Unless you're a Star Wars geek, you may not appreciate this analogy....but I think everyone can still understand what I am trying to say. So on to today's esssay.
"The Loner/Outsider Mentality That Many of Us Adopt"
Life in the real world is often as chaotic as the opening scene in the very first Star Wars movie (Episode IV, which came out in 1977), but ultimately it's about two opposing forces going at each other. You're either with one or the other.
By the second movie, (Episode V, otherwise known as The Empire Strikes Back, which came out in 1980), we introduce a third force....the money-seeking BOUNTY HUNTERS. Now, we had seen one bounty hunter in the original movie (before Han Solo shot and killed him). But now, we get the full spectrum of bounty hunters because Darth Vader is offering a huge bounty on anyone who can locate the ship, the Millenium Falcon, and bring it to the clutches of the evil Empire. Meanwhile, the gangster, Jabba the Hutt, still has a bounty out on anyone who can bring Han Solo, the captain of the Millenium Falcon, to him....dead or alive.
So then we are introduced to the ultimate bad-*ss bounty hunter.....Boba Fett.

Boba Fett is a lone traveller in his ship and serves no master, save himself. He is not affiliated in any permanent way to the Rebellion (the good guys), the Empire (the bad guys), or Jabba the Hutt (the gangster). He'll just go with whoever pays him the most for a bounty. In the meanwhile, he looks out for only one person: Himself.
Meanwhile, for you Spider-Man fans, there was this storyline comic that came out in 1987 called "Kraven's Last Stand" that took place in the comics, "WEB OF SPIDER-MAN #31 and #32, AMAZING SPIDER-MAN #293 and #294, and PETER PARKER THE SPECTACULAR SPIDER-MAN #131 and #132."
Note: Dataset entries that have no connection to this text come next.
-- ==== Sys2Proof/Laws/Sparse.lean ====
section
/-!
SUPPORT. The laws of sparse maps: a read after a write, and that every operation keeps the canonical form.
-/

namespace Sys2Proof.Machine

variable {α : Type}

theorem kvGet_kvIns (d : Nat → α) (m : KV α) (k j : Nat) (v : α) :
    kvGet d (kvIns k v m) j = if k = j then v else kvGet d m j := by
  induction m with
  | nil => simp [kvIns, kvGet]
  | cons e m ih =>
    obtain ⟨a, w⟩ := e
    simp only [kvIns]
    by_cases h1 : k < a
    · simp [h1, kvGet]
    · by_cases h2 : a = k
      · subst h2; simp only [h1, if_false, if_true, kvGet]; by_cases h3 : a = j <;> simp [h3]
      · simp only [h1, h2, if_false, kvGet, ih]
        by_cases h3 : a = j
        · have : k ≠ j := fun e => h2 (h3.trans e.symm)
          simp [h3, this]
        · simp [h3]

theorem kvGet_kvDel (d : Nat → α) (m : KV α) (k j : Nat) :
    kvGet d (kvDel k m) j = if k = j then d j else kvGet d m j := by
  induction m with
  | nil => simp [kvDel, kvGet]
  | cons e m ih =>
    obtain ⟨a, w⟩ := e
    simp only [kvDel]
    by_cases h1 : a = k
    · subst h1
      simp only [if_true, ih, kvGet]
      by_cases h2 : a = j <;> simp [h2]
    · simp only [h1, if_false, kvGet, ih]
      by_cases h2 : a = j
      · have : k ≠ j := fun e => h1 (h2.trans e.symm)
        simp [h2, this]
      · simp [h2]

/-- Reading after a write: the value written at its key, and what was there at every other key. -/
theorem kvGet_kvSet [DecidableEq α] (d : Nat → α) (m : KV α) (k j : Nat) (v : α) :
    kvGet d (kvSet d m k v) j = if k = j then v else kvGet d m j := by
  unfold kvSet
  by_cases h : v = d k
  · rw [if_pos h, kvGet_kvDel]
    by_cases e : k = j
    · subst e; rw [if_pos rfl, if_pos rfl, h]
    · rw [if_neg e, if_neg e]
  · rw [if_neg h, kvGet_kvIns]

@[simp] theorem kvGet_kvSet_same [DecidableEq α] (d : Nat → α) (m : KV α) (k : Nat) (v : α) :
    kvGet d (kvSet d m k v) k = v := by simp [kvGet_kvSet]

theorem kvGet_kvSet_ne [DecidableEq α] (d : Nat → α) (m : KV α) (k j : Nat) (v : α) (h : k ≠ j) :
    kvGet d (kvSet d m k v) j = kvGet d m j := by simp [kvGet_kvSet, h]

theorem kvWfFrom_mono [DecidableEq α] (d : Nat → α) (m : KV α) (lo lo' : Nat) (h : lo' ≤ lo) (w : kvWfFrom d lo m = true) :
    kvWfFrom d lo' m = true := by
  cases m with
  | nil => rfl
  | cons e m => simp [kvWfFrom] at w ⊢; exact ⟨⟨by omega, w.1.2⟩, w.2⟩

theorem kvWfFrom_kvDel [DecidableEq α] (d : Nat → α) (m : KV α) (lo k : Nat) (w : kvWfFrom d lo m = true) :
    kvWfFrom d lo (kvDel k m) = true := by
  induction m generalizing lo with
  | nil => rfl
  | cons e m ih =>
    obtain ⟨a, v⟩ := e
    simp only [kvWfFrom, Bool.and_eq_true, decide_eq_true_eq] at w
    simp only [kvDel]
    split_ifs
    · exact kvWfFrom_mono d _ (a + 1) lo (by omega) (ih _ w.2)
    · simp only [kvWfFrom, Bool.and_eq_true, decide_eq_true_eq]; exact ⟨w.1, ih _ w.2⟩

theorem kvWfFrom_kvIns [DecidableEq α] (d : Nat → α) (m : KV α) (lo k : Nat) (v : α) (hv : v ≠ d k) (hl : lo ≤ k)
    (w : kvWfFrom d lo m = true) : kvWfFrom d lo (kvIns k v m) = true := by
  induction m generalizing lo with
  | nil => simp [kvIns, kvWfFrom, hv, hl]
  | cons e m ih =>
    obtain ⟨a, u⟩ := e
    simp only [kvWfFrom, Bool.and_eq_true, decide_eq_true_eq] at w
    simp only [kvIns]
    split_ifs with h1 h2
    · simp only [kvWfFrom, Bool.and_eq_true, decide_eq_true_eq]
      exact ⟨⟨hl, by simpa using hv⟩, ⟨by omega, w.1.2⟩, w.2⟩
    · subst h2
      simp only [kvWfFrom, Bool.and_eq_true, decide_eq_true_eq]
      exact ⟨⟨hl, by simpa using hv⟩, w.2⟩
    · simp only [kvWfFrom, Bool.and_eq_true, decide_eq_true_eq]
      exact ⟨w.1, ih _ (by omega) w.2⟩

/-- A write keeps the canonical form. -/
theorem kvWf_kvSet [DecidableEq α] (d : Nat → α) (m : KV α) (k : Nat) (v : α) (w : kvWf d m = true) :
    kvWf d (kvSet d m k v) = true := by
  unfold kvSet kvWf
  split_ifs with h
  · exact kvWfFrom_kvDel d m 0 k w
  · exact kvWfFrom_kvIns d m 0 k v h (by omega) w

theorem kvWfFrom_kvDrop [DecidableEq α] (d : Nat → α) (p : Nat → Bool) (m : KV α) (lo : Nat) (w : kvWfFrom d lo m = true) :
    kvWfFrom d lo (kvDrop p m) = true := by
  induction m generalizing lo with
  | nil => rfl
  | cons e m ih =>
    obtain ⟨a, v⟩ := e
    simp only [kvWfFrom, Bool.and_eq_true, decide_eq_true_eq] at w
    simp only [kvDrop]
    split_ifs
    · exact kvWfFrom_mono d _ (a + 1) lo (by omega) (ih _ w.2)
    · simp only [kvWfFrom, Bool.and_eq_true, decide_eq_true_eq]; exact ⟨w.1, ih _ w.2⟩

/-- Dropping keys keeps the canonical form. -/
theorem kvWf_kvDrop [DecidableEq α] (d : Nat → α) (p : Nat → Bool) (m : KV α) (w : kvWf d m = true) :
    kvWf d (kvDrop p m) = true := kvWfFrom_kvDrop d p m 0 w

end Sys2Proof.Machine
end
In it, Kraven the Hunter, who is losing his mind out of frustration over losing to the web-slinger over the decades, finally pulls off the ultimate victory over Spider-Man. To allow himself to feel the "rhythm" of the Spider, so to speak, he recites a poem to himself (paraphrasing Rudyard Kipling and replacing the word "tiger" with the word "spider"):
"Spyder, Spyder, burning bright,
In the forests of the night,
What immortal hand or eye,
Could frame thy fearful symmetry?"
The reason this poem stood out to me is because not only is this a bastardization of a great English poem...but also because I am hit by both the irony and humor of it; I mean, the original poem talked about a 600-plus pound tiger burning bright and being a frightful sight. But now this comic book storyline is trying to say the same thing about a little ol' SPIDER???
Then again.....
In a forest (as in India) there a LOT of animals, be it lions and tigers and bears (oh my). There are also plenty of other animals like rabbits, hawks, snakes, etc. Well, one of those animals is the spider....and it has its own lair and presents its own dangers.
Where am I going with all this? Like Boba Fett the bounty hunter or like the tiny, out-of-sight spider in the forest where the many large beasts roam, many of us (but not all) are loner individualists making our way in a world that resembles either a chaotic galaxy at war....or a forest full of dangerous predators. Whichever your view of your world is, you (if you're like me) tend not to join either side...but just kind of watch from the sidelines as the evil Galactic Empire and the heroic Rebellion fight each other across the galaxy...or as the lion attacks the wild boar. Every now and then you find yourself a player in the drama...but ultimately, you look out for only one person, yourself.
But make no mistake about it, no matter how much you may claim you look out only for yourself, you ARE a part of the world around you....just as Boba Fett is a part of the Galactic War in one form or another and just as the spider is a part of all the drama that occurs in forest, or jungle. Invisible....but an important component of the world around them.